WHAT THIS TASK INVOLVES
Write out exactly the lines from the first line of the records below through the line that contains "def Config.opset : OpSet", and stop there.

[Records excerpted from a collection]
-- ==== Sys2Proof/Config.lean ====
section
/-! DEFINITION. The implementation parameters of spec/00_scope.md R6 to R9 at the values this
hardware takes.  `W = 64` is the width of `Word`; `INPUT_EMPTY = fault` is the only policy the spec
lets a model implement (U7) and is written into the meaning of Input. -/

namespace Sys2Proof

/-- The parameter `OVF`: what Add and Multiply do with a result outside the word range (R9, R86). -/
inductive OverflowPolicy where
  | fault
  | wrap
deriving DecidableEq, Repr

/-- `OPSET`: this hardware recognises all nine base opcodes (R8). -/
def Config.opset : OpSet :=
  [.add, .multiply, .input, .output, .jumpIfTrue, .jumpIfFalse, .lessThan, .equals, .halt]

/-- `OVF = fault` on this hardware (R9, R86, decision D2). -/
def Config.ovf : OverflowPolicy := .fault

/-- `MEM_DEPTH`.  DESIGN CHOICE (log entry 3): the spec leaves it OPEN and lets a model take the upper
bound `2^(W-1) - 1` itself (R7). -/
def Config.memDepth : Nat := 9223372036854775807

/-- `INQ_INIT` of the state `State.reset`.  DESIGN CHOICE (log entry 4): the spec leaves it OPEN, any
finite sequence of words with length 0 allowed (R9); `State.construct` takes every other. -/
def Config.inqInit : List Word := []

end Sys2Proof
end

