-- ==== Sys2Proof/Machine/Control.lean ====
section
/-! DEFINITION. Halt (spec/45_halt.md). -/

namespace Sys2Proof.Machine

/-- `Exec_Halt` (R100): `ST <- HALTED`, and `IP` goes past the Halt word (R101). -/
def execHalt (s : State) : Host.Outcome State Fault Refusal :=
  .next (s.enterHalted.advance .halt)

end Sys2Proof.Machine
end

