-- ==== Sys2Proof/Certificates/Slice0/Obligations.lean ====
section
/-! DEFINITION. The statements about the model, for the provers.  Each docstring names the rule of the
spec the statement follows; no statement rests on a reset value or a policy the model chose unless
its docstring says so. -/

section

open Sys2Proof Sys2Proof.Machine

/-! ### Encoding -/

/-- Decoding the words of a well-formed instruction, whatever words follow, gives the instruction
back and leaves the words that follow (R55, R56, R59, R69). -/
def Obligations.DecodeEncodeRoundTrip : Prop :=
  ∀ (ops : OpSet) (i : Instr) (rest : List Word), i.WellFormed ops →
    decode ops (encode i ++ rest) = .ok (i, rest)

/-- What a successful decoding says of the words: the instruction is well-formed, its raw words are
the words after the opcode word, and the opcode word is non-negative with the base opcode and the
mode digits of the read parameters at their weights (R55 to R58, R61, R69). -/
def Obligations.DecodeInversion : Prop :=
  ∀ (ops : OpSet) (ws rest : List Word) (i : Instr), decode ops ws = .ok (i, rest) →
    i.WellFormed ops ∧
    ∃ w, ws = w :: (i.params.map Param.raw ++ rest) ∧ 0 ≤ w.toInt ∧ w.toNat % 100 = i.op.base ∧
      ∀ k p, i.params[k]? = some p → i.op.roles[k]? = some .read →
        w.toNat / 10 ^ (k + 2) % 10 = p.mode.digit

/-- The table of R68: negative; base opcode not in the set; a reserved digit on a read parameter;
otherwise the instruction of R61 with the modes of R57.  Parameter `k + 1` has role `roles[k]` and
the digit of weight `10^(k+2)`. -/
def Obligations.OpcodeWordSpace : Prop :=
  ∀ (ops : OpSet) (w : Word),
    (w.toInt < 0 → decodeHead ops w = .error .unknownOpcode) ∧
    (0 ≤ w.toInt → (∀ o ∈ ops, o.base ≠ w.toNat % 100) →
      decodeHead ops w = .error .unknownOpcode) ∧
    (0 ≤ w.toInt → ∀ o ∈ ops, o.base = w.toNat % 100 →
      (∃ k, o.roles[k]? = some .read ∧ 2 ≤ w.toNat / 10 ^ (k + 2) % 10) →
      decodeHead ops w = .error .reservedMode) ∧
    (0 ≤ w.toInt → ∀ o ∈ ops, o.base = w.toNat % 100 →
      (∀ k, o.roles[k]? = some .read → w.toNat / 10 ^ (k + 2) % 10 < 2) →
      decodeHead ops w = .ok ⟨o, o.roles.mapIdx fun k r =>
        if r = .read ∧ w.toNat / 10 ^ (k + 2) % 10 = 1 then .immediate else .position⟩)

/-- R67: two opcode words with the same base opcode and the same digits of read parameters decode
alike, whatever their other digits; with the three examples of the rule. -/
def Obligations.IgnoredDigits : Prop :=
  (∀ (ops : OpSet) (w u : Word), 0 ≤ w.toInt → 0 ≤ u.toInt → w.toNat % 100 = u.toNat % 100 →
    (∀ (o : Op) (k : Nat), o.base = w.toNat % 100 → o.roles[k]? = some .read →
      w.toNat / 10 ^ (k + 2) % 10 = u.toNat / 10 ^ (k + 2) % 10) →
    decodeHead ops w = decodeHead ops u) ∧
  decodeHead Config.opset 100099 = .ok ⟨.halt, []⟩ ∧
  decodeHead Config.opset 1000001 = .ok ⟨.add, [.position, .position, .position]⟩ ∧
  decodeHead Config.opset 20001 = .ok ⟨.add, [.position, .position, .position]⟩

/-- Words written out from the formats of R59, one per instruction, decode to the instruction they
stand for (R59, R61, R63). -/
def Obligations.WrittenOutWords : Prop :=
  decode Config.opset [1001, 4, 3, 4] =
    .ok (.add ⟨.position, 4⟩ ⟨.immediate, 3⟩ ⟨.position, 4⟩, []) ∧
  decode Config.opset [102, 7, 8, 9] =
    .ok (.multiply ⟨.immediate, 7⟩ ⟨.position, 8⟩ ⟨.position, 9⟩, []) ∧
  decode Config.opset [3, 16] = .ok (.input ⟨.position, 16⟩, []) ∧
  decode Config.opset [104, -17] = .ok (.output ⟨.immediate, -17⟩, []) ∧
  decode Config.opset [1105, -1, 9] = .ok (.jumpIfTrue ⟨.immediate, -1⟩ ⟨.immediate, 9⟩, []) ∧
  decode Config.opset [1006, 17, 13] = .ok (.jumpIfFalse ⟨.position, 17⟩ ⟨.immediate, 13⟩, []) ∧
  decode Config.opset [7, 17, 18, 19] =
    .ok (.lessThan ⟨.position, 17⟩ ⟨.position, 18⟩ ⟨.position, 19⟩, []) ∧
  decode Config.opset [108, 5, 6, 7] =
    .ok (.equals ⟨.immediate, 5⟩ ⟨.position, 6⟩ ⟨.position, 7⟩, []) ∧
  decode Config.opset [99, 104] = .ok (.halt, [104])

/-- Decoding at an address depends on the cells `a` to `a + n` alone (R71). -/
def Obligations.DecoderReadsOnlyItsWords : Prop :=
  ∀ (ops : OpSet) (s t : State) (a : Word) (ir : Decoded), s.decodeAt ops a = .ok ir →
    (∀ j ≤ ir.instr.op.arity,
      t.memRead (a + BitVec.ofNat 64 j) = s.memRead (a + BitVec.ofNat 64 j)) →
    t.decodeAt ops a = .ok ir

/-- R18: with `LEN` at most `MEM_DEPTH`, the address after an instruction is `a + 1 + n` without
leaving the word range, wherever the instruction starts, and at most `LEN`; and with `IP = LEN` the
fetch faults. -/
def Obligations.SequentialAdvanceDoesNotWrap : Prop :=
  (∀ (ops : OpSet) (s : State) (a : Word) (ir : Decoded), s.len ≤ Config.memDepth →
    s.decodeAt ops a = .ok ir →
    ir.instr.op.arity ≤ 3 ∧ ir.next = a + BitVec.ofNat 64 ir.instr.op.length ∧
    ir.next.toInt = a.toInt + 1 + ir.instr.op.arity ∧ ir.next.toInt ≤ s.len) ∧
  (∀ s : State, s.st = .active → s.ip.toInt = s.len → step s = .next (s.raise .outOfBounds))

/-! ### Memory -/

/-- R38: the signed bounds check of a read, and the word read. -/
def Obligations.MemReadBounds : Prop :=
  ∀ (s : State) (a : Word),
    (a.toInt < 0 ∨ (s.len : Int) ≤ a.toInt → s.memRead a = .error .outOfBounds) ∧
    (0 ≤ a.toInt → a.toInt < s.len → s.memRead a = .ok (Memory.read s.mem a.toNat))

/-- R39: a write out of bounds faults; one in bounds is read back, leaves every other cell as it was,
resizes nothing and touches no register or channel. -/
def Obligations.MemWriteOverwritesOneCell : Prop :=
  ∀ (s : State) (a v : Word),
    (a.toInt < 0 ∨ (s.len : Int) ≤ a.toInt → s.memWrite a v = .error .outOfBounds) ∧
    (0 ≤ a.toInt → a.toInt < s.len → ∃ t, s.memWrite a v = .ok t ∧ t.memRead a = .ok v ∧
      (∀ b, b ≠ a → t.memRead b = s.memRead b) ∧ t.setMem s.mem = s)

/-- R40: an Immediate parameter is its raw word in every state, a Position parameter one read of the
cell its raw word names. -/
def Obligations.ResolveRule : Prop :=
  ∀ (s : State) (raw : Word),
    s.resolve ⟨.immediate, raw⟩ = .ok raw ∧ s.resolve ⟨.position, raw⟩ = s.memRead raw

EXERCISE RESULT
-- ==== Sys2Proof/Config.lean ====
section
/-! DEFINITION. The implementation parameters of spec/00_scope.md R6 to R9 at the values this
hardware takes.  `W = 64` is the width of `Word`; `INPUT_EMPTY = fault` is the only policy the spec
lets a model implement (U7) and is written into the meaning of Input. -/

namespace Sys2Proof

/-- The parameter `OVF`: what Add and Multiply do with a result outside the word range (R9, R86). -/
inductive OverflowPolicy where
  | fault
  | wrap
deriving DecidableEq, Repr

/-- `OPSET`: this hardware recognises all nine base opcodes (R8). -/
def Config.opset : OpSet :=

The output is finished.